As for me, I want to own this thing. Even though I have come a long way, I still slip back into what I call weirdness when these get-togethers are prolonged. And I want to tackle it.
One of my greatest fears is being seventy and being insecure. When I ‘m a grown up I want to be a grown up.
I’m looking for shelaimus – wholeness and that means that I need to grow this part of myself up. I’m willing to let go of this part of myself, the part that wants to run away when the feelings are too intense.
One of the greatest things I learned from 12 step participants is the power of being willing vs trying.
Here’s a small excerpt to illustrate what that means.
Willingness involves acceptance.
Trying involves condemnation.
If you are willing, you are open to receive.
If you are trying , you are closed to guidance.
If you are trying you will fear failure.
If you are willing, even ‘failure’ may be used as a teaching device.
If you are trying, you will fear not being able. You will judge yourself a failure.
It’s a magical thing, willingness – its free of judgement and open to possibility. It’s the courage to step into the unknown and not try and control it.
That’s why for these four days I’m not bringing my phone and I’m not bringing my computer. I’m going to go camping in the woods and be willing to be fully there. And I’ll bring my notebook, because that’s just me – I may still need a little time away but I’ll be going back to myself, not running away.
I’m seeing this as an opportunity to be fully there for my kids in mind body and spirit – which is a rare and precious treat. And I know myself – it will be uncomfortable. There will be moments when I feel ungrounded and hours where I just want to go home.
But I’m willing to be with those feelings.

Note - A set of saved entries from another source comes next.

-- ==== Sys2Proof/Tests/Slice0.lean ====
section
/-!
SUPPORT. Small tests, their expected results taken from the rule or the vector each names, and a witness for the hypotheses of every
statement that has any.
-/
namespace Sys2Proof.Tests
open Sys2Proof Sys2Proof.Machine

/-! ## Helpers -/

/-- CFG-A of `95_test_vectors.md`, with the identity collaborators known for the batches the tests use. -/
def cfgA : Config where
  fifoCap := 8
  rawW := 16
  capHalf := 2
  capBatch := 2
  pbBatch := 2
  pbStride := 2
  pbOffsets := [0, 1]
  onUnderrun := .repeatLast
  pollOrder := .captureFirst
  filtInit := 0
  hookInit := 0
  decimateRows := [⟨0, [1, 2], 0, [1, 2]⟩, ⟨0, [0x13, 0x14], 0, [0x13, 0x14]⟩, ⟨7, [5, 6], 18, [12, 18]⟩]
  hookRows := [⟨0, [1, 2], 0, [1, 2]⟩, ⟨0, [0x13, 0x14], 0, [0x13, 0x14]⟩, ⟨1, [12, 18], 2, [0x800C, 0x8012]⟩]

/-- A memory holding the list from index 0 on. -/
def filled (l : List (BitVec 16)) : Memory := ⟨(List.range l.length).zip l⟩

/-- The FIFO of a state replaced. -/
def withFifo (s : State) (l : List Sample) (wr rd count : BitVec 16) : State := { s with fifo := ⟨filled l, wr, rd, count⟩ }

/-- Power-up of a configuration, and the same block after `SYS.START 1`. -/
def stopped (c : Config) : State := State.powerUp c

/-- See `stopped`. -/
def running (c : Config) : State := { State.powerUp c with sys := .running }

/-- One field of the state an operation leaves. -/
def after (f : State → α) (i : Instr) (s : State) : Option α :=
  match exec i s with
  | .next t => some (f t)
  | _ => none

/-- What an operation returns. -/
def result (i : Instr) (s : State) : Option Result := after State.result i s

/-! ## Well-formedness (R94): the two checks refuse an ill-formed operand -/

theorem test_wellFormed_refuses_register_16 : (Instr.sysRdstat 16#16).wellFormed 16 = false := by decide
theorem test_wellFormed_accepts_register_15 : (Instr.sysRdstat 15#16).wellFormed 16 = true := by decide
theorem test_wellFormed_refuses_wide_element : (Instr.capDma 0x100#16).wellFormed 8 = false := by decide
theorem test_wellFormed_accepts_widest_element : (Instr.capDma 0xFF#16).wellFormed 8 = true := by decide

/-! ## Decoding: each constructor's word, written out from the fields of R90 and the map of R92 -/

/-- `unit`, `fn`, `rsv`, `imm`, bit by bit. -/
def word (unit fn : BitVec 4) (rsv : BitVec 8) (imm : BitVec 16) : CmdWord := unit ++ fn ++ rsv ++ imm

theorem test_decode_sysReset : decode 16 (word 0b0000 0b0001 0 0) = .ok .sysReset := by decide
theorem test_decode_sysStart_0 : decode 16 (word 0b0000 0b0010 0 0) = .ok (.sysStart false) := by decide
theorem test_decode_sysStart_1 : decode 16 (word 0b0000 0b0010 0 1) = .ok (.sysStart true) := by decide
theorem test_decode_sysRdstat : decode 16 (word 0b0000 0b0011 0 0b1111) = .ok (.sysRdstat 15#16) := by decide
theorem test_decode_fifoInit : decode 16 (word 0b0001 0b0000 0 0) = .ok .fifoInit := by decide
theorem test_decode_fifoWrite :
    decode 16 (word 0b0001 0b0001 0 0b1000000000000101) = .ok (.fifoWrite 0x8005#16) := by decide
theorem test_decode_fifoRead : decode 16 (word 0b0001 0b0010 0 0) = .ok .fifoRead := by decide
theorem test_decode_fifoWrblk : decode 16 (word 0b0001 0b0011 0 0xFFFF) = .ok (.fifoWrblk 65535#16) := by decide
theorem test_decode_fifoRdblk : decode 16 (word 0b0001 0b0100 0 3) = .ok (.fifoRdblk 3#16) := by decide
theorem test_decode_capDma : decode 16 (word 0b0010 0b0000 0 0x1234) = .ok (.capDma 0x1234#16) := by decide
theorem test_decode_evCapHalf : decode 16 (word 0b0010 0b0001 0 0) = .ok .evCapHalf := by decide
theorem test_decode_evCapFull : decode 16 (word 0b0010 0b0010 0 0) = .ok .evCapFull := by decide
theorem test_decode_svcCap0 : decode 16 (word 0b0010 0b0011 0 0) = .ok .svcCap0 := by decide
theorem test_decode_svcCap1 : decode 16 (word 0b0010 0b0100 0 0) = .ok .svcCap1 := by decide
theorem test_decode_pbDma : decode 16 (word 0b0011 0b0000 0 0) = .ok .pbDma := by decide
theorem test_decode_evPbHalf : decode 16 (word 0b0011 0b0001 0 0) = .ok .evPbHalf := by decide
theorem test_decode_evPbFull : decode 16 (word 0b0011 0b0010 0 0) = .ok .evPbFull := by decide
theorem test_decode_svcPb0 : decode 16 (word 0b0011 0b0011 0 0) = .ok .svcPb0 := by decide
theorem test_decode_svcPb1 : decode 16 (word 0b0011 0b0100 0 0) = .ok .svcPb1 := by decide
theorem test_decode_pollCap : decode 16 (word 0b0100 0b0000 0 0) = .ok .pollCap := by decide
theorem test_decode_pollPb : decode 16 (word 0b0100 0b0001 0 0) = .ok .pollPb := by decide
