-- ==== Sys2Proof/Machine/Flags.lean ====
section
/-! DEFINITION. The block has no condition codes: no command sets a carry, overflow, zero or sign flag (10_state R23). Its flags are
the five validity flags of R13, and this file says what a command's precondition on one of them does (60_exceptions R89, R93). -/

namespace Sys2Proof.Machine

/-- `if <flag> = 0 then raise <Error>`, and otherwise the rest of the command (60_exceptions R93, stage 2). -/
def require (flag : Bool) (e : Error) (s : State) (rest : Result) : Result :=
  if flag then rest else raise e s

/-- NEXT32, NEXT64 and RSTATE need PRNG_VALID = 1 (10_state R15, 41_prng R63). -/
def requirePrng (s : State) (rest : Result) : Result := require s.prng.valid .prngUninit s rest

/-- C16BYTE and C16RESULT need C16_ACTIVE = 1 (10_state R18). -/
def requireC16 (s : State) (rest : Result) : Result := require s.crc16.active .c16Idle s rest

/-- C32BYTE and C32RESULT need C32_ACTIVE = 1 (10_state R20). -/
def requireC32 (s : State) (rest : Result) : Result := require s.crc32.active .c32Idle s rest

/-- The 4-bit code of a status (60_exceptions R89). -/
def Status.code : Status → BitVec 4
  | .ok => 0
  | .error .illegal => 1
  | .error .prngUninit => 2
  | .error .c16Idle => 3
  | .error .c32Idle => 4

end Sys2Proof.Machine
end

I’m so happy to be doing this and to have this chance to look myself in the eye, put my arm around my shoulder and say “It’s okay sweetie, it’s safe to grow up now.”
And my kids will get a much happier mother too! (And my dear husband won’t have to go looking for me, which he’ll love!)
So that’s it. I’d love your feedback if you can relate to any of this – but I won’t be able to respond right away because I’m going glamping:)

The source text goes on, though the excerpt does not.